When you set up a business there are generally two ways to go: you can specialise in one particular product or service, or become a one-stop-shop that offers a wide range. How do you decide which is best for you?
Both models have different advantages and disadvantages that you need to carefully think through before going down a particular path.
- You can become an expert in one particular area. This means customers may view you as the go-to person for that service as you will better understand their motivations and issues.
- When you are a viewed as a specialist, people are more likely to pay a premium for what you sell, which leads to greater profitability.
- You can better focus your marketing efforts and spend on the one area - you just need to ensure your message is consistent.
- Your business is likely to be easier and cheaper to set up if you specialise. This is because you don't need to carry a wide range of stock and generally deal with fewer suppliers.
- It can be easier for other organisations to operate in your space. This is especially true if you are an online-only business as the barriers to entry are low.
- Specialising in one area may reduce the number of customers you attract.
- It is usually more difficult to scale up because you're only offering the one product or service. You may be happy with this, but it's something to be aware of when you start out.
One-stop shop advantages
- You are able to offer your customers everything they need that is related to a particular industry sector so they don't need to shop around.
- By not putting all your eggs in one basket you are spreading your risk - areas that are performing well can prop up underperforming parts of your business.
- You are likely to attract more customers than if you were offering just one product or service.
- By not relying on one supplier you are in a better position to negotiate more attractive rates.

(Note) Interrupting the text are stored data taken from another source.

-- ==== Sys2Proof/Word.lean ====
section
/-! DEFINITION. The word types of the KG940 and their plainest arithmetic. -/

namespace Sys2Proof

/-- One byte of memory (R6). -/
abbrev Byte := BitVec 8

/-- One slice of a thread's register file, four bits (R185). -/
abbrev Nib := BitVec 4

/-- A 64-bit scalar, view or system register (R189). -/
abbrev W64 := BitVec 64

/-- x<hi:lo> of R5, of an unsigned number. -/
def bits (x hi lo : Nat) : Nat := x / 2 ^ lo % 2 ^ (hi + 1 - lo)

/-- One bit of an unsigned number. -/
def bit (x i : Nat) : Bool := x / 2 ^ i % 2 == 1

/-- Bits(v, n) of R250: the low n bits of an integer, in two's complement. -/
def lowBits (v : Int) (n : Nat) : Nat := (v % (2 ^ n : Nat)).toNat

/-- SInt of R250: an n-bit string read as a two's-complement integer. -/
def sInt (n x : Nat) : Int := if x / 2 ^ (n - 1) % 2 = 1 then (x : Int) - (2 ^ n : Nat) else x

/-- Clamp(v, lo, hi) of R250. -/
def clampInt (v lo hi : Int) : Int := if v < lo then lo else if hi < v then hi else v

end Sys2Proof
end

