-- ==== Sys2Proof/Machine/Float.lean ====
section
/-! DEFINITION. Number formats and rounding (spec/09): values of the float formats, one exact rounding,
the conversions, the error-feedback narrowing, the seeds and the transcendental functions. All exact
arithmetic is on integers and fractions of integers. -/

namespace Sys2Proof

/-- The float formats of R204, in the code order of R264. -/
inductive Fmt where
  | f32
  | f16
  | bf16
  | e4m3
  | e5m2
  | e8m0
deriving DecidableEq, Repr

/-- The rounding modes of R209, in code order. -/
inductive RMode where
  | rne
  | rz
  | ru
  | rd
deriving DecidableEq, Repr

/-- The mode of a 2-bit code (R209). -/
def rmodeOf (c : Nat) : RMode :=
  match c % 4 with
  | 0 => .rne
  | 1 => .rz
  | 2 => .ru
  | _ => .rd

/-- The format of a conversion code (R264); codes 6 and 7 are refused before. -/
def fmtOf (c : Nat) : Fmt :=
  match c with
  | 0 => .f32
  | 1 => .f16
  | 2 => .bf16
  | 3 => .e4m3
  | 4 => .e5m2
  | _ => .e8m0

/-- The width of a format in slices (R204). -/
def fmtSlices (F : Fmt) : Nat :=
  match F with
  | .f32 => 8
  | .f16 => 4
  | .bf16 => 4
  | .e4m3 => 2
  | .e5m2 => 2
  | .e8m0 => 2

/-- Bits of the fraction field (R204). -/
def fracBits (F : Fmt) : Nat :=
  match F with
  | .f32 => 23
  | .f16 => 10
  | .bf16 => 7
  | .e4m3 => 3
  | .e5m2 => 2
  | .e8m0 => 0

/-- Bits of the exponent field (R204). -/
def expBits (F : Fmt) : Nat :=
  match F with
  | .f32 => 8
  | .f16 => 5
  | .bf16 => 8
  | .e4m3 => 4
  | .e5m2 => 5
  | .e8m0 => 8

/-- Exponent bias (R204). -/
def fmtBias (F : Fmt) : Nat :=
  match F with
  | .f32 => 127
  | .f16 => 15
  | .bf16 => 127
  | .e4m3 => 7
  | .e5m2 => 15
  | .e8m0 => 127

/-- The canonical NaN (R206, R207, R208). -/
def canonNan (F : Fmt) : Nat :=
  match F with
  | .f32 => 0x7FC00000
  | .f16 => 0x7E00
  | .bf16 => 0x7FC0
  | .e4m3 => 0x7F
  | .e5m2 => 0x7E
  | .e8m0 => 0xFF

/-- The bits of +max: the largest finite value (R206, R207). -/
def maxBits (F : Fmt) : Nat :=
  match F with
  | .f32 => 0x7F7FFFFF
  | .f16 => 0x7BFF
  | .bf16 => 0x7F7F
  | .e4m3 => 0x7E
  | .e5m2 => 0x7B
  | .e8m0 => 0xFE

/-- The bits of +infinity; .e4m3 has none (R207). -/
def infBits (F : Fmt) : Nat :=
  match F with
  | .f32 => 0x7F800000
  | .f16 => 0x7C00
  | .bf16 => 0x7F80
  | .e4m3 => 0x7E
  | .e5m2 => 0x7C
  | .e8m0 => 0xFE

/-- The sign bit set on a pattern of a format, when neg holds. -/
def withSign (F : Fmt) (neg : Bool) (x : Nat) : Nat :=
  if neg then x + 2 ^ (expBits F + fracBits F) else x

/-- A float value: (-1)^neg * m * 2^e, an infinity, or NaN. A zero keeps its sign. -/
inductive FVal where
  | nan
  | inf (neg : Bool)
  | fin (neg : Bool) (m : Nat) (e : Int)
deriving DecidableEq, Repr
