-- ==== Sys2Proof/Machine/State.lean ====
section
/-! DEFINITION. The state of the KG940 as plain data, the reasons for which a step can stop, and the state
right after a cold start. INVENTORY.md lists every field with its rule and its reset value.

Numbers that index units: core 0 to 127, cluster 0 to 31 (R12). A crew has a number of its own; group g of
crew w has the key 8w + g; formation slot x of a group has the wave key 8 * group + x; thread number
32 * home wave + lane (R163). -/

namespace Sys2Proof.Machine

open Sys2Proof

/-! ### Registers of a wave, a group and a thread -/

/-- The condition code CC (R190); bits 10:8 are reserved and read zero. -/
structure Cc where
  z : Bool
  n : Bool
  c : Bool
  v : Bool
  mz : Bool
  status : Nat
deriving DecidableEq, Repr

/-- CC at every segment entry (R189, R190). -/
def Cc.zero : Cc := { z := false, n := false, c := false, v := false, mz := false, status := 0 }

/-- A capability: 128 bits and a tag (R21). -/
structure Capv where
  bits : BitVec 128
  tag : Bool
deriving DecidableEq, Repr

/-- A k register with all bits zero and tag 0 (R34). -/
def Capv.null : Capv := { bits := 0, tag := false }

/-- Where a live thread is (R162, R167, R172, R174). -/
inductive Place where
  /-- The thread is not live. -/
  | dead
  /-- In the formed wave that holds this slot of the group. -/
  | formed (slot : Nat)
  /-- In the bucket of a segment: its arrival in cycles, and the number of its release batch (0: of none). -/
  | bucket (seg : Nat) (arrival : Nat) (batch : Nat)
  /-- Held at a meeting segment. -/
  | held (seg : Nat)
deriving DecidableEq, Repr

/-- A thread: slices n0 to n1023, predicates, MEET, place, whether it was sent to salvage (R182), the poisoned rows of
its slices (R388), and the MAXW, the accounts and the fence gate of the wave it left (R110, R113). -/
structure Thread where
  slices : Tab Nib
  preds : Tab Bool
  meetSeg : Nat
  meetOuter : Nat
  meetCur : Nat
  place : Place
  sent : Bool
  poisonRows : List Nat
  maxw : Nat
  accts : List Nat
  gate : Option Nat
deriving DecidableEq, Repr

/-- A thread that is not live (before crew start, and after its end). -/
def Thread.idle : Thread :=
  { slices := [], preds := [], meetSeg := 4095, meetOuter := 4095, meetCur := 4095, place := .dead
    sent := false, poisonRows := [], maxw := 0, accts := [], gate := none }

/-- What a fork waits for (R103, R106): the writes that a wave had issued before the word with this serial number, the
accounts its lanes brought, and the largest GWCT known; with no wave only the GWCT. -/
structure Fork where
  wave : Option Nat
  ser : Nat
  accts : List Nat
  maxw : Nat
deriving DecidableEq, Repr

/-- A task record (R334): its eight 8-byte words, the launch it belongs to, and what its dispatch waits for (R106).
Queues hold records in the order of their arrival. -/
structure TaskRec where
  words : List Nat
  launch : Nat
  fork : Fork
deriving DecidableEq, Repr
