/-- A view register of a group (R193): reserved bits read zero. -/
def State.groupVw (s : State) (g r : Nat) : W64 := tabGet (s.group g).vw 0 r &&& 0x0000FFFFFFFFFC00

/-- A view register of its group as a wave reads it (R192). -/
def State.waveVw (s : State) (w r : Nat) : W64 :=
  pick (pastValues (s.group (groupOf w)).hist.vw w (s.wave w).know r) (Config.earlier s.dt w (288 + r)) (s.groupVw (groupOf w) r)

/-- A write of a view register of its group by a wave (R193). -/
def State.setWaveVw (s : State) (w r : Nat) (v : W64) : State :=
  let g := s.group (groupOf w)
  let h := g.hist
  s.setGroup (groupOf w) { g with
    vw := tabPut g.vw r (v &&& 0x0000FFFFFFFFFC00)
    hist := { h with
      vw := { reg := r, old := s.groupVw (groupOf w) r, writer := w, serial := h.writes + 1 } :: h.vw, writes := h.writes + 1 } }

/-- An acquire of a wave: the writes of its group's registers that a release follows come before its later reads (R99, R192). -/
def State.orderRegs (s : State) (w : Nat) : State :=
  s.setWave w { s.wave w with know := joinKnow (s.wave w).know (s.group (groupOf w)).hist.released }

/-- A release of a wave: its writes so far of its group's registers, and those that come before it, are released (R99, R192). -/
def State.releaseRegs (s : State) (w : Nat) : State :=
  let g := s.group (groupOf w)
  s.setGroup (groupOf w) { g with
    hist := { g.hist with released := joinKnow (tabPut g.hist.released w g.hist.writes) (s.wave w).know } }

/-- The quota of a home wave in units of 64 slices (R200). -/
def State.quota (s : State) (g h : Nat) : Nat := tabGet (s.group g).quota 0 h

/-- The row of the partition's slice file in which row r of a thread's slices lies (R163, R200): a unit has four rows. -/
def Group.fileRow (g : Group) (t r : Nat) : Nat := 4 * ((tabGet g.units [] (t / 32)).getD (r / 4) 0) + r % 4

/-- A loop counter of a wave. -/
def Wave.lcOf (v : Wave) (n : Nat) : Nat := tabGet v.lc 0 n

/-- The state with the free-value counter advanced. -/
def State.bumpFree (s : State) : State := { s with free := s.free + 1 }

end Sys2Proof.Machine
end

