/-- An access to a line at its slice: a miss fills it with the set floor as its recorded expiry (R72, R77). -/
def l2Touch (ms : MemSys) (dt line : Nat) (write : Bool) : MemSys :=
  match ms.l2.find? (fun t => t.line == line) with
  | some _ =>
    { ms with l2 := ms.l2.map (fun t =>
        if t.line = line then { t with used := nextUse ms.l2, dirty := t.dirty || write } else t) }
  | none =>
    placeLine dt { line := line, frame := 0, second := false, expiry := tabGet ms.floors (l2SetOf line) 0, dirty := write
                   used := nextUse ms.l2 } 33 ms

/-- Lines of the L2 that n bytes from a on touch. -/
def linesAt (a n : Nat) : List Nat :=
  if a < 2 ^ 48 ∧ isPlace3 a = false then (List.range ((a + n + 127) / 128 - a / 128)).map (fun i => a / 128 + i) else []

/-- A read of n bytes at a place, at its home: the L2 allocates the line and notes the use (R72). -/
def State.touchRead (s : State) (a n : Nat) : State :=
  { s with mem := (linesAt a n).foldl (fun ms l => l2Touch ms s.dt l false) s.mem }

/-- R76: after a write, a partner that no longer fits beside the written line moves or is evicted. -/
def l2Refit (ms : MemSys) (dt line : Nat) : MemSys :=
  match ms.l2.find? (fun t => t.line == line) with
  | none => ms
  | some t =>
    let set := l2SetOf line
    if frameUse ms.store ms.l2 set t.frame ≤ 128 then ms
    else
      match ms.l2.find? (fun p => l2SetOf p.line == set && p.frame == t.frame && p.line != line) with
      | none => ms
      | some p =>
        let rest := ms.l2.filter (fun x => x.line != p.line)
        match roomyFrame ms.store rest set (footprint ms.store p.line) with
        | some f => { ms with l2 := rest ++ [{ p with frame := f, second := takesSecond rest set f }] }
        | none => evictTag ms dt p

/-- Words poisoned at their home (R66, R67), the tags of some granules cleared; a line that is stored uncompressed now keeps its
frame alone (R74, R76). -/
def State.spoil (s : State) (words granules : List Nat) : State :=
  let m := s.store
  let s1 := s.setStore { m with poison := words.foldl memberAdd m.poison, tags := granules.foldl memberDel m.tags }
  { s1 with mem := (words.foldl (fun l w => linesAt (8 * w) 8 ++ l) []).foldl (fun ms l => l2Refit ms s.dt l) s1.mem }

/-- The latest lease expiry recorded for a line (R77). -/
def l2Expiry (ms : MemSys) (line : Nat) : Nat :=
  match ms.l2.find? (fun t => t.line == line) with
  | some t => t.expiry
  | none => tabGet ms.floors (l2SetOf line) 0

/-- Lease lengths in ns by lease class (R107). -/
def leaseNs (cls : Nat) : Nat :=
  match cls with
  | 0 => 0
  | 1 => 100
  | 2 => 400
  | _ => 1600

/-- A lease granted by the home for a line: the expiry and the recorded one (R107, R77). -/
def l2Grant (ms : MemSys) (dt line cls : Nat) : MemSys :=
  let ms' := l2Touch ms dt line false
  { ms' with l2 := ms'.l2.map (fun t =>
      if t.line = line then { t with expiry := max t.expiry (dt + leaseNs cls) } else t) }

/-- The 128-byte lines of physical memory behind the L2 that a list of cells touches. -/
def linesOf (cells : List (Nat × Byte × Byte)) : List Nat :=
  match cells with
  | [] => []
  | (a, _, _) :: rest => if a < 2 ^ 48 ∧ isPlace3 a = false then memberAdd (linesOf rest) (a / 128) else linesOf rest

/-- The L2 as a write of some cells finds it: each line is filled where it misses (R72). -/
def l2Write (ms : MemSys) (dt : Nat) (cells : List (Nat × Byte × Byte)) : MemSys :=
  (linesOf cells).foldl (fun m l => l2Touch m dt l true) ms

/-- GWCT of a write at the DT of its performing (R108), from the expiries of its lines as it finds them (R77). -/
def gwctOf (ms : MemSys) (dt : Nat) (cells : List (Nat × Byte × Byte)) : Nat :=
  (linesOf cells).foldl (fun x line => max x (max dt (l2Expiry (l2Write ms dt cells) line) + 4)) dt

/-! ### Barrier objects (R128 to R134) -/

/-- A barrier object's sixteen bytes as fields (R128). -/
structure BarObj where
  phase : Nat
  expArr : Nat
  pendArr : Nat
  flags : Nat
  expBytes : Nat
  pendBytes : Nat
deriving DecidableEq, Repr

/-- The object at an address. -/
def Store.barrier (m : Store) (a : Nat) : BarObj :=
  { phase := m.readNat a 2, expArr := m.readNat (a + 2) 2, pendArr := m.readNat (a + 4) 2
    flags := m.readNat (a + 6) 2, expBytes := m.readNat (a + 8) 4, pendBytes := m.readNat (a + 12) 4 }

/-- The object's bytes. -/
def barrierBytes (b : BarObj) : List Byte :=
  bytesOf b.phase 2 ++ bytesOf b.expArr 2 ++ bytesOf b.pendArr 2 ++ bytesOf b.flags 2 ++ bytesOf b.expBytes 4
    ++ bytesOf b.pendBytes 4

/-- KIND of FLAGS: 0 LOCAL, 1 FUTURE, 2 GRID, 3 acts as LOCAL (R128). -/
def barKind (b : BarObj) : Nat := bits b.flags 15 14

/-- ERR of FLAGS. -/
def barErr (b : BarObj) : Bool := bit b.flags 13

/-- The object with ERR set (R131, R132). -/
def barSetErr (b : BarObj) : BarObj := { b with flags := b.flags ||| 8192 }

/-- The condition of R130 and, for an object that completes locally, its three writes. -/
def barTest (b : BarObj) : BarObj :=
  if b.pendArr = 0 ∧ b.pendBytes = 0 ∧ barKind b ≠ 2 then
    { b with phase := (b.phase + 1) % 65536, pendArr := b.expArr, pendBytes := b.expBytes }
  else b

/-- The three writes of R130, which a grid release makes on a crew's object (R140). -/
def barRelease (b : BarObj) : BarObj :=
  { b with phase := (b.phase + 1) % 65536, pendArr := b.expArr, pendBytes := b.expBytes }

/-- One arrival (R131). -/
def barArrive (b : BarObj) : BarObj :=
  barTest (if b.pendArr = 0 then barSetErr b else { b with pendArr := b.pendArr - 1 })

/-- A GRID object whose local condition holds takes no further operation in its phase (R140). -/
def gridClosed (b : BarObj) : Bool := barKind b == 2 && b.pendArr == 0 && b.pendBytes == 0

/-- PENDBYTES with a signed count added, saturating (R132). -/
def barAddBytes (b : BarObj) (d : Int) : BarObj :=
  if gridClosed b then b else
  let x := sInt 32 b.pendBytes + d
  let y := clampInt x (-2147483648) 2147483647
  let b' := { b with pendBytes := lowBits y 32 }
  barTest (if x = y then b' else barSetErr b')

/-- The phase q has been reached (R133). -/
def phaseReached (phase q : Nat) : Bool := decide ((phase + 65536 - q % 65536) % 65536 < 32768)

/-! ### What a write sets off: waiters and conflicts (R118, R133, R145) -/

/-- A waiter put into a list ordered by waiting time and then place (R145). -/
def insertWaiter (x : Nat × Nat × Nat) (l : List (Nat × Nat × Nat)) : List (Nat × Nat × Nat) :=
  match l with
  | [] => [x]
  | y :: rest => if x.1 < y.1 ∨ (x.1 = y.1 ∧ x.2.1 < y.2.1) then x :: y :: rest else y :: insertWaiter x rest

/-- The selected waves parked in BWAIT whose phase has been reached, in the joining order of R145: by the time they began to wait,
then core place, partition and wave slot (the wave key stands for the slot: log entry 81). The selection is by wave and object. A
saved wave tests again when it is restored (R135). -/
def State.metWaits (s : State) (sel : Nat → Nat → Bool) : List Nat :=
  let cands := s.waves.filterMap (fun e =>
    match e.2.park with
    | .bwait a q since _ =>
      if sel e.1 a = true ∧ phaseReached (s.store.barrier a).phase q = true ∧ s.isSaved (crewOf e.1) = false then
        some (since, (placeOf (s.waveCore e.1)) * 2 ^ 40 + s.partitionOf (groupOf e.1) * 2 ^ 36 + e.1, e.1)
      else none
    | _ => none)
  (cands.foldr insertWaiter []).map (fun x => x.2.2)

/-- The waves that wait on a granule whose phase has been reached. -/
def State.wokenWaves (s : State) (g : Nat) : List Nat := s.metWaits (fun _ a => a / 16 == g)

/-- A wave joins the release queue of its cluster (R145). -/
def State.joinQueue (s : State) (w : Nat) : State :=
  match (s.wave w).park with
  | .bwait a q since m =>
    let st := if barErr (s.store.barrier a) then 1 else 0
    let s1 := s.setWave w { s.wave w with park := .queued a q st since m }
    let k := s.waveCluster w
    s1.setCluster k { s1.cluster k with relQ := (s1.cluster k).relQ ++ [w] }
  | _ => s

/-- A sequencer whose BWAIT condition has become true returns at once (R145, R295). -/
def State.wakeSeq (s : State) (g k : Nat) : State :=
  let q := s.seqOf k
  match q.park with
  | .bwait a p _ _ =>
    if q.stop = false ∧ a / 16 = g ∧ phaseReached (s.store.barrier a).phase p = true then
      s.setSeq k { q with park := .run, word := q.word + 1
                          cc := { q.cc with status := if barErr (s.store.barrier a) then 1 else 0 } }
    else s
  | _ => s

/-- Waiters re-test after a write to a granule (R133). -/
def State.wakeGranule (s : State) (g : Nat) : State :=
  let s1 := (s.wokenWaves g).foldl State.joinQueue s
  (s1.clusters.map (fun e => e.1)).foldl (fun t k => t.wakeSeq g k) s1

/-- A write on a line that a speculative wave watches is a conflict, unless the wave itself made it (R118). -/
def State.markConflicts (s : State) (by_ : Option Nat) (lines : List Nat) : State :=
  { s with waves := s.waves.map (fun e =>
      match e.2.spec with
      | none => e
      | some p =>
        if by_ ≠ some e.1 ∧ p.watches.any (fun l => lines.contains l) = true then
          (e.1, { e.2 with spec := some { p with conflict := true } })
        else e) }

/-- The place of a crew's object of a declared grid barrier (R139). -/
def State.gridPlace (s : State) (crew : Nat) (b : BarrierDecl) : Nat :=
  spKey (s.crew crew).core ((s.crew crew).spStart + b.offset)

/-- The crews whose object of a grid barrier lies at an address. -/
def State.gridCrews (s : State) (a gid : Nat) : List Nat :=
  (s.crews.map (fun e => e.1)).filter (fun c => !(s.crew c).ended &&
    (s.launch (s.crew c).launch).mod_.barriers.any (fun b => b.gridid == gid && s.gridPlace c b == a))

/-- A crew's GRID object whose local condition holds: it takes no further operation in its phase (R140). An armed object that a crew
of the device has at this place, of the barrier that its FLAGS name. -/
def State.gridShut (s : State) (a : Nat) : Bool :=
  let b := s.store.barrier a
  gridClosed b && s.store.armed.contains (a / 16) && !(s.gridCrews a (b.flags % 16)).isEmpty

/-- A crew notes how many heads it had kicked when the local condition of its GRID object came to hold (R140, R142). -/
def State.noteGrid (s : State) (a : Nat) : State :=
  let b := s.store.barrier a
  if barKind b ≠ 2 then s
  else
    let gid := b.flags % 16
    (s.gridCrews a gid).foldl (fun t c =>
      let cr := t.crew c
      let held := match gridClosed b, tabFind cr.gridHeld gid with
        | true, some _ => cr.gridHeld
        | true, none => tabPut cr.gridHeld gid cr.kicks
        | false, _ => tabDel cr.gridHeld gid
      t.setCrew c { cr with gridHeld := held }) s

/-- The object at a granule tested after a write by any other means than an operation on it (R130). -/
def State.testArmed (s : State) (g : Nat) : State :=
  if s.store.armed.contains g then
    let b := s.store.barrier (16 * g)
    if barTest b = b then s.noteGrid (16 * g)
    else s.setStore ((s.store.putCells (wholeCells (16 * g) (barrierBytes (barTest b)))).retag [g] none)
  else s

/-- Cells written at their home by a wave or another agent: bytes, tags, poison, the L2 tags of the lines, armed
objects, waiters and watches (R25, R66, R72, R76, R118, R130, R133). -/
def State.writeAtHome (s : State) (by_ : Option Nat) (cells : List (Nat × Byte × Byte)) (tag : Option Bool) : State :=
  let lines := linesOf cells
  let s1 := { s with mem := { l2Write s.mem s.dt cells with store := s.store.write cells tag } }
  let s2 := { s1 with mem := lines.foldl (fun ms l => l2Refit ms s.dt l) s1.mem }
  let gs := granulesOf cells
  let s3 := gs.foldl State.testArmed s2
  let s4 := gs.foldl State.wakeGranule s3
  s4.markConflicts by_ lines

/-- An operation on a barrier object at its bank (R129): an RMW of its sixteen bytes that arms the granule. -/
def State.barrierOp (s : State) (a : Nat) (f : BarObj → BarObj) : State :=
  let m := s.store
  let m1 := { m with armed := memberAdd m.armed (a / 16) }
  let s1 := s.setStore (m1.write (wholeCells a (barrierBytes (f (m.barrier a)))) none)
  (s1.noteGrid a).wakeGranule (a / 16)

end Sys2Proof.Machine
end

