-- ==== Sys2Proof/Machine/Code.lean ====
section
/-! DEFINITION. The fetch of a word: the L1 instruction cache and the fetch buffers (R44, R47, R127, R392), the words at a place of
a segment (R164, R228), and the traps that precede a word (R348, R376, R392). -/

namespace Sys2Proof.Machine

open Sys2Proof

/-! ### Lines of code (R44, R47) -/

/-- A line of code as it is filled (R47): 64 bytes, a poison bit for each 8-byte word. -/
def iLineOf (m : Store) (line : Nat) : ILine :=
  { line := line, bytes := m.readBytes (64 * line) 64
    poison := (List.range 8).foldl (fun x i => if m.poisoned (64 * line + 8 * i) 8 then x + 2 ^ i else x) 0 }

/-- A fill of the L1 instruction cache of a core, of 128 sets of 8 ways (R44); one that brings in a poisoned word logs it as
latent (R392). -/
def State.fillL1i (s : State) (core line : Nat) : State :=
  let s1 := s.touchRead (64 * line) 64
  let x := iLineOf s1.store line
  let s2 := s1.setCore core { s1.core core with l1i := wayFill ILine.line 128 8 (s1.core core).l1i x }
  if x.poison = 0 then s2 else s2.logNear (clusterOf core) 2 0 (placeOf core) 0 (line % 1024 * 64 + 8 * firstBit x.poison 8)

/-- The line of the L1 instruction cache of a core that holds an address. -/
def State.iLine (s : State) (core line : Nat) : Option ILine := (s.core core).l1i.find? (fun x => x.line == line)

/-- The line that the fetch buffer of a partition holds (R44). -/
def State.bufLine (s : State) (core q line : Nat) : Option ILine :=
  (tabGet (s.core core).fbufs [] q).find? (fun x => x.line == line)

/-- A line put into the fetch buffer of a partition, of four lines; the one filled longest ago leaves (R44, log entry 23). -/
def State.fillBuf (s : State) (core q : Nat) (x : ILine) : State :=
  let c := s.core core
  s.setCore core { c with fbufs := tabPut c.fbufs q ((x :: tabGet c.fbufs [] q).take 4) }

/-- The line that serves a fetch of a partition: of its fetch buffer, else of the L1 instruction cache, else from its home. -/
def State.fetchLine (s : State) (core q line : Nat) : State × ILine :=
  match s.bufLine core q line, s.iLine core line with
  | some x, _ => (s, x)
  | none, some x => (s.fillBuf core q x, x)
  | none, none =>
    let s1 := s.fillL1i core line
    let x := iLineOf s1.store line
    (s1.fillBuf core q x, x)

/-- The word of a line at an address, with its poison. -/
def ILine.word (x : ILine) (pa : Nat) : Nat × Bool :=
  (natOfBytes ((x.bytes.drop (pa % 64)).take 8), bit x.poison (pa % 64 / 8))

/-- The word at a place in memory, with its poison. -/
def Store.codeWord (m : Store) (pa : Nat) : Nat × Bool := (m.readNat pa 8, m.poisoned pa 8)

/-- The word that a wave executes from a line that was changed in memory after it was filled: the old or the new one, chosen word
by word (R127). -/
def State.chosenWord (s : State) (x : ILine) (pa : Nat) : Nat × Bool :=
  if x.word pa = s.store.codeWord pa then x.word pa
  else if Config.newCode s.free pa then s.store.codeWord pa else x.word pa

/-- The word at a virtual address, with its poison: for partition q of a core through its fetch buffer, for a sequencer at its
home. No capability is checked (log entry 81). -/
def State.fetchWord (s : State) (e : Env) (q va : Nat) : Except (State × Cause) (State × Nat × Bool) :=
  match s.translate e va .fetch with
  | .error x => .error x
  | .ok (s1, pa, _) =>
    match e.core with
    | none => .ok (s1.touchRead pa 8, s1.store.codeWord pa)
    | some c =>
      let r := s1.fetchLine c q (pa / 64)
      .ok (r.1, r.1.chosenWord r.2 pa)

/-! ### The words of an instruction (R164, R228) -/

/-- The word is a LIT (R228). -/
def isLitWord (w : Nat) : Bool := bit w 62 == false && bits w 61 58 == 15 && bits w 57 52 == 0

/-- What the fetch of an instruction gives. -/
inductive Fetched where
  /-- Its word, and the literal of a LIT (R228). -/
  | words (w lit : Nat)
  /-- No word: past the end of the segment (R164), or a LIT that is its last word (R228). -/
  | outside
  /-- A cause at a virtual address: translation of the fetch, or poison (R392); and the positions that SKIP passes (R348). -/
  | bad (c : Cause) (va skip : Nat)
deriving DecidableEq, Repr

/-- The positions that SKIP passes at a word (R348): a LIT counts with its literal. -/
def wordSkip (w : Nat) : Nat := if isLitWord w then 2 else 1

/-- The words at a place of a segment of a launch, fetched for partition q or for a sequencer. -/
def State.fetchAt (s : State) (e : Env) (q seg word : Nat) : State × Fetched :=
  let l := s.launch e.launch
  let g := l.mod_.segOf seg
  let va := (l.codeBase + 8 * (g.first + word)) % 2 ^ 48
  if g.len ≤ word then (s, .outside)
  else
    match s.fetchWord e q va with
    | .error (s1, c) => (s1, .bad c va 1)
    | .ok (s1, w, p) =>
      if p then (s1, .bad .poison va 1)
      else if isLitWord w = false then (s1, .words w 0)
      else if g.len ≤ word + 1 then (s1, .outside)
      else
        match s1.fetchWord e q ((va + 8) % 2 ^ 48) with
        | .error (s2, c) => (s2, .bad c ((va + 8) % 2 ^ 48) 2)
        | .ok (s2, x, b) => (s2, if b then .bad .poison va 2 else .words w x)

/-- The words at the place of a wave. -/
def State.fetchWave (s : State) (w : Nat) : State × Fetched :=
  s.fetchAt (s.waveEnv w) (s.partitionOf (groupOf w)) (s.wave w).seg (s.wave w).word

/-! ### Traps before a word is executed (R376) -/

/-- The trap of a word that cannot be fetched: in every active lane, with SPACE 4 and the word's address (R392). -/
def State.fetchTrap (s : State) (w : Nat) (c : Cause) (va skip : Nat) : State :=
  let act := s.activeLanes w noGuard
  let ls : Tab TrapLane := act.map (fun e => (e.1, { cause := c, space := 4, cap := 0, addr := va }))
  s.takeTrap w (laneMask act) { TrapInfo.plain c with lanes := ls, skip := skip }

/-- A trap of a word itself that is passed in a number of positions (R348). -/
def State.plainTrap (s : State) (w : Nat) (c : Cause) (skip : Nat) : State :=
  s.takeTrap w (s.occupiedMask w) { TrapInfo.plain c with skip := skip }

end Sys2Proof.Machine
end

One-stop shop disadvantages
- You will need to know a little about a lot of things. This may be an issue if a customer wants more detailed information about one particular product or service you provide.
- It is more difficult to build a brand and key marketing message when you offer a range of products. Customers may become confused about your offering.
- Identifying areas for growth can be an issue if your business model relies on selling a wide range of products and services.
Before you choose which path to go down, make sure you have a clear plan for where you want to be in five years. This will help focus your efforts on what is the best approach to take for your business.